[Problem description]: Precisely the lines from the one with "let flushed := scaled" through the end of the data, both included, must make up the response, each restated word for word.

Collected data:
──────────────────────────────

-- ==== Sys2Proof/Machine/Drill.lean ====
section
/-! DEFINITION. Drill arithmetic: block scales, rounding to codes, statistics and expansion (03_drill_arithmetic.md, R83 to R113). -/

namespace Sys2Proof.Machine

/-! ## Statistics of a pass (R109, R133) -/

/-- The counters of a glean record (R109, R133); `xmax` and `xmin` are `none` where no element qualifies. -/
structure Stats where
  amax : Nat := 0
  xmax : Option Word := none
  xmin : Option Word := none
  elems : Nat := 0
  furrows : Nat := 0
  sat : Nat := 0
  under : Nat := 0
  bso : Nat := 0
  zero : Nat := 0
  flush : Nat := 0
  const : Nat := 0
  poisoned : Nat := 0
  spill : Nat := 0
  deriving DecidableEq, Repr, Inhabited

def Stats.none : Stats := {}

/-- The larger of two optional values, by value. -/
def maxWord : Option Word → Option Word → Option Word
  | .none, b => b
  | a, .none => a
  | some a, some b => some (if ordKey a < ordKey b then b else a)

def minWord : Option Word → Option Word → Option Word
  | .none, b => b
  | a, .none => a
  | some a, some b => some (if ordKey b < ordKey a then b else a)

/-- The fold of two parts: exact maximum of amax values, exact addition of counters (R24). -/
def Stats.fold (a b : Stats) : Stats where
  amax := max a.amax b.amax
  xmax := maxWord a.xmax b.xmax
  xmin := minWord a.xmin b.xmin
  elems := a.elems + b.elems
  furrows := a.furrows + b.furrows
  sat := a.sat + b.sat
  under := a.under + b.under
  bso := a.bso + b.bso
  zero := a.zero + b.zero
  flush := a.flush + b.flush
  const := a.const + b.const
  poisoned := a.poisoned + b.poisoned
  spill := a.spill + b.spill

/-! ## Candidates (R87, R88) -/

/-- An eligible candidate: its byte, its value s and the reciprocal r = fp32(1 / (s T)). -/
structure Cand where
  byte : Nat
  s : Q
  r : Q
  deriving DecidableEq, Repr, Inhabited

/-- The candidate bytes of a mode under a side, ascending (R87). -/
def candBytes (mode : ScaleMode) (cb : Side) : List Nat :=
  match mode with
  | .ue5m3 => (List.range 0xF8).drop 1
  | .e8m0 => (List.range (cb.e8hi + 1)).drop cb.e8lo
  | .unscaled => [0]

/-- The eligible candidates of a pass, ascending (R88). -/
def candidates (mode : ScaleMode) (cb : Side) (t : Word) : List Cand :=
  (candBytes mode cb).filterMap fun b =>
    match scaleVal mode b with
    | none => none
    | some s =>
      let y := (s.mul (wordQ t)).inv
      if (pow2 (-126)).le y && y.le ((Q.ofInt (2 ^ 24 - 1)).mul (pow2 104)) then
        some ⟨b, s, wordQ ((fp32 y).getD 0)⟩
      else none

/-- The first candidate that fits, else the last one, clamped (R89). -/
def chooseCand (top bot p n : Q) : List Cand → Option (Cand × Bool)
  | [] => none
  | [c] => some (c, !fits c)
  | c :: cs => if fits c then some (c, false) else chooseCand top bot p n cs
where
  fits (c : Cand) : Bool :=
    (top.isZero || (p.mul c.r).le top) && (bot.isZero || (n.mul c.r).le bot)

/-! ## Rounding an element (R91, R107) -/

/-- The neighbours around q in an ascending line: the last entry below or at q, and the one after it. -/
def bracket (q : Q) : List Entry → Option (Entry × Option Entry)
  | [] => none
  | [e] => if e.val.le q then some (e, none) else none
  | e :: e' :: r =>
    if e'.val.le q then bracket q (e' :: r)
    else if e.val.le q then some (e, some e') else none

/-- R91 and R107: the entry that q maps to, and whether it saturated; `u` is the share under stochastic rounding. -/
def roundToV (q : Q) (v : List Entry) (u : Option Nat) : Entry × Bool :=
  let lowest := v.headD ⟨Q.zero, 0, 0⟩
  let highest := v.getLastD ⟨Q.zero, 0, 0⟩
  if highest.val.lt q then (highest, true)
  else if q.lt lowest.val then (lowest, true)
  else match bracket q v with
    | none => (lowest, false)
    | some (lo, none) => (lo, false)
    | some (lo, some hi) =>
      if lo.val.eq q then (lo, false)
      else match u with
        | some u =>
          let near := if lo.val.abs.lt hi.val.abs then lo else hi
          let far := if lo.val.abs.lt hi.val.abs then hi else lo
          let t := (q.abs.sub near.val.abs).div (far.val.abs.sub near.val.abs)
          (if u < (t.mul (Q.ofInt 65536)).floor then far else near, false)
        | none =>
          let m := (lo.val.add hi.val).mul ⟨1, 2⟩
          if q.lt m then (lo, false)
          else if m.lt q then (hi, false)
          else (if lo.pos % 2 = 0 then lo else hi, false)

/-! ## Drilling a furrow (R99) -/

/-- What a drill pass fixes for all its furrows (R83, R99). -/
structure Pass where
  cb : Side
  line : List Entry
  mode : ScaleMode
  fl : Nat
  t : Word
  z : Word
  cands : List Cand
  /-- Stochastic rounding: the key of the draws (R104, R226). -/
  sr : Option RngKey
  /-- The spill threshold exponent, under an enabled plan (R159). -/
  thr : Option Int
  deriving DecidableEq, Repr, Inhabited

/-- Fix a pass. -/
def mkPass (cb : Side) (mode : ScaleMode) (fl : Nat) (t z : Word) (sr : Option RngKey) (thr : Option Int) : Pass :=
  ⟨cb, cb.line, mode, fl, t, z, if validScale t then candidates mode cb t else [], sr, thr⟩

/-- What drilling one furrow gives: the scale byte, the codes, whether its elements are doubted one by one, the
counters, and each real element's channel contribution bf16_up(|d|) (R99, R109, R157). -/
structure Drilled where
  byte : Nat
  codes : List Nat
  doubted : List Bool
  stats : Stats
  chv : List (Option Nat)
  /-- Elements that saturated, in a flushed furrow too: what a link port counts (R91, R310). -/
  sats : Nat
  deriving DecidableEq, Repr, Inhabited

/-- The mark of a poisoned furrow or element (R69, R95 to R97). An invalid tensor scale marks every element, those of listed channels too.
DEDUCED, unsafe (notes/assumptions/86.md). DEDUCED, unsafe (notes/assumptions/138.md). -/
def poisonFurrow (p : Pass) (xs : List (Val × Bool)) : Drilled :=
  let real := (xs.filter (fun x => !x.2)).length
  let n := p.fl - xs.length
  if p.mode = .unscaled then
    { byte := 0, codes := xs.map (fun _ => p.cb.voidMark) ++ List.replicate n p.cb.zeroCode,
      doubted := xs.map (fun _ => true) ++ List.replicate n false,
      stats := { elems := real, furrows := 1, poisoned := xs.length }, chv := xs.map (fun _ => none), sats := 0 }
  else
    { byte := 0xFF, codes := List.replicate p.fl p.cb.zeroCode, doubted := List.replicate p.fl true,
      stats := { elems := real, furrows := 1, poisoned := 1 }, chv := xs.map (fun _ => none), sats := 0 }

/-- One element of a furrow that is drilled: the input, whether its channel is listed, and d (R102, R156);
padding is `(+0, true)` with d = 0. -/
structure Elem where
  x : Val
  listed : Bool
  pad : Bool
  d : Q
  deriving DecidableEq, Repr, Inhabited

def Elem.live (e : Elem) : Bool := !e.x.isPoison

/-- The counters of the elements of a furrow that are neither padding, listed nor poison (R109); a flushed furrow adds nothing to
SAT and UNDER. DEDUCED, unsafe (notes/assumptions/17.md). -/
def elemStats (p : Pass) (es : List (Elem × Entry × Bool)) (flushed : Bool) : Stats :=
  es.foldl (fun st e =>
    let el := e.1
    if el.pad || el.listed then
      (if el.listed && el.x.isPoison then { st with poisoned := st.poisoned + 1 } else st)
    else if el.x.isPoison then { st with elems := st.elems + 1, poisoned := st.poisoned + 1 }
    else
      let mag := el.x.toNat % 2 ^ 31
      { st with
        amax := max st.amax mag
        xmax := maxWord st.xmax (some el.x)
        xmin := minWord st.xmin (some el.x)
        elems := st.elems + 1
        sat := st.sat + b2n (!flushed && e.2.2)
        under := st.under + b2n (!flushed && !e.2.2 && !el.d.isZero && e.2.1.val.isZero)
        spill := st.spill + b2n (match p.thr with
          | some t => (pow2 t).le el.d.abs
          | none => false) }) {}

/-- Whether a furrow is constant: all F values, padding included, the same non-zero d (R94). -/
def isConst (es : List Elem) : Bool :=
  match es with
  | [] => false
  | e :: r => e.live && !e.d.isZero && r.all (fun f => f.live && f.d.eq e.d)

/-- Drill one furrow: real inputs with their listed mark, and the substream and place of each element (R99, R156, R228). Of the
furrow counters a flushed furrow adds to FLUSH only (R109). DEDUCED, unsafe (notes/assumptions/17.md). -/
def drillFurrow (p : Pass) (xs : List (Val × Bool)) (pos : Nat → Nat × Nat) : Drilled :=
  if !validScale p.t || p.cands.isEmpty || (p.mode != .unscaled && xs.any (fun x => Val.isPoison x.1)) then
    poisonFurrow p xs
  else
    let z := wordQ p.z
    let es : List Elem := xs.map (fun x =>
        ⟨x.1, x.2, false, if x.2 || Val.isPoison x.1 then Q.zero else (wordQ x.1).sub z⟩) ++
      List.replicate (p.fl - xs.length) ⟨0, false, true, Q.zero⟩
    let pm := es.foldl (fun m e => if e.live then m.max e.d else m) Q.zero
    let nm := es.foldl (fun m e => if e.live then m.max e.d.neg else m) Q.zero
    match chooseCand (lineTop p.line) (lineBot p.line) pm nm p.cands with
    | none => poisonFurrow p xs
    | some (c, clamped) =>
      let rs := es.mapIdx (fun j e =>
        (e, roundToV (e.d.mul c.r) p.line (p.sr.map (fun k => roundShare k (pos j).1 (pos j).2))))
      let codes := rs.map (fun r => if r.1.live then r.2.1.code else p.cb.voidMark)
      let zeroF := pm.isZero && nm.isZero
      let scaled := p.mode != .unscaled
      let flushed := scaled && !zeroF && codes.all (· == p.cb.zeroCode)
      let byte := if p.mode = .ue5m3 && (zeroF || flushed) then 0 else c.byte
      let st := elemStats p rs flushed
      { byte := byte, codes := codes, doubted := es.map (fun e => !e.live),
        stats := { st with
          furrows := 1
          bso := b2n (scaled && clamped && !flushed)
          zero := b2n (scaled && zeroF)
          flush := b2n flushed
          const := b2n (!flushed && isConst es) },
        chv := xs.map (fun x => if Val.isPoison x.1 then none else some (bf16Up ((wordQ x.1).sub z).abs))
        sats := (elemStats p rs false).sat }

/-- The represented values d = decode(code) s T of a drilled furrow, `poison` where it is doubted (R52, R191). -/
def represented (p : Pass) (dr : Drilled) : List (Option Q) :=
  let s := scaleVal p.mode dr.byte
  List.zipWith (fun c doubt =>
    if doubt then none
    else match s, p.cb.decode c with
      | some s, some v => some (((wordQ v).mul s).mul (wordQ p.t))
      | _, _ => none) dr.codes dr.doubted

/-! ## Expansion (R110 to R113) -/

/-- The exact value of a coded element, `none` where it expands to poison (R110, R112): its code (`none` when
doubted), its scale byte (`none` when doubted), T and Z. DEDUCED, unsafe (notes/assumptions/88.md). -/
def expandQ (cb : Side) (mode : ScaleMode) (code : Option Nat) (sByte : Option Nat) (t z : Word) : Option Q :=
  if !validScale t || !validZero z then none
  else match code, sByte with
    | some c, some b => match scaleVal mode b with
      | none => none
      | some s =>
        if mode = .ue5m3 ∧ b = 0 then some (wordQ z)
        else match cb.decode c with
          | none => none
          | some v => some ((((wordQ v).mul s).mul (wordQ t)).add (wordQ z))
    | _, _ => none

/-! ## The frame scale of a link port (R310) -/

/-- The frame scale for amax A and codebook limit TOP (R310). -/
def frameScale (a top : Q) : Word :=
  if a.isZero then 0x3F800000
  else
    let k := ceilLog2 (a.div top) - 15
    exactWord (pow2 (min (max k (-126)) 127))

end Sys2Proof.Machine
end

──────────────────────────────

[Exercise solution]:
      let flushed := scaled && !zeroF && codes.all (· == p.cb.zeroCode)
      let byte := if p.mode = .ue5m3 && (zeroF || flushed) then 0 else c.byte
      let st := elemStats p rs flushed
      { byte := byte, codes := codes, doubted := es.map (fun e => !e.live),
        stats := { st with
          furrows := 1
          bso := b2n (scaled && clamped && !flushed)
          zero := b2n (scaled && zeroF)
          flush := b2n flushed
          const := b2n (!flushed && isConst es) },
        chv := xs.map (fun x => if Val.isPoison x.1 then none else some (bf16Up ((wordQ x.1).sub z).abs))
        sats := (elemStats p rs false).sat }

/-- The represented values d = decode(code) s T of a drilled furrow, `poison` where it is doubted (R52, R191). -/
def represented (p : Pass) (dr : Drilled) : List (Option Q) :=
  let s := scaleVal p.mode dr.byte
  List.zipWith (fun c doubt =>
    if doubt then none
    else match s, p.cb.decode c with
      | some s, some v => some (((wordQ v).mul s).mul (wordQ p.t))
      | _, _ => none) dr.codes dr.doubted

/-! ## Expansion (R110 to R113) -/

/-- The exact value of a coded element, `none` where it expands to poison (R110, R112): its code (`none` when
doubted), its scale byte (`none` when doubted), T and Z. DEDUCED, unsafe (notes/assumptions/88.md). -/
def expandQ (cb : Side) (mode : ScaleMode) (code : Option Nat) (sByte : Option Nat) (t z : Word) : Option Q :=
  if !validScale t || !validZero z then none
  else match code, sByte with
    | some c, some b => match scaleVal mode b with
      | none => none
      | some s =>
        if mode = .ue5m3 ∧ b = 0 then some (wordQ z)
        else match cb.decode c with
          | none => none
          | some v => some ((((wordQ v).mul s).mul (wordQ t)).add (wordQ z))
    | _, _ => none

/-! ## The frame scale of a link port (R310) -/

/-- The frame scale for amax A and codebook limit TOP (R310). -/
def frameScale (a top : Q) : Word :=
  if a.isZero then 0x3F800000
  else
    let k := ceilLog2 (a.div top) - 15
    exactWord (pow2 (min (max k (-126)) 127))

end Sys2Proof.Machine
end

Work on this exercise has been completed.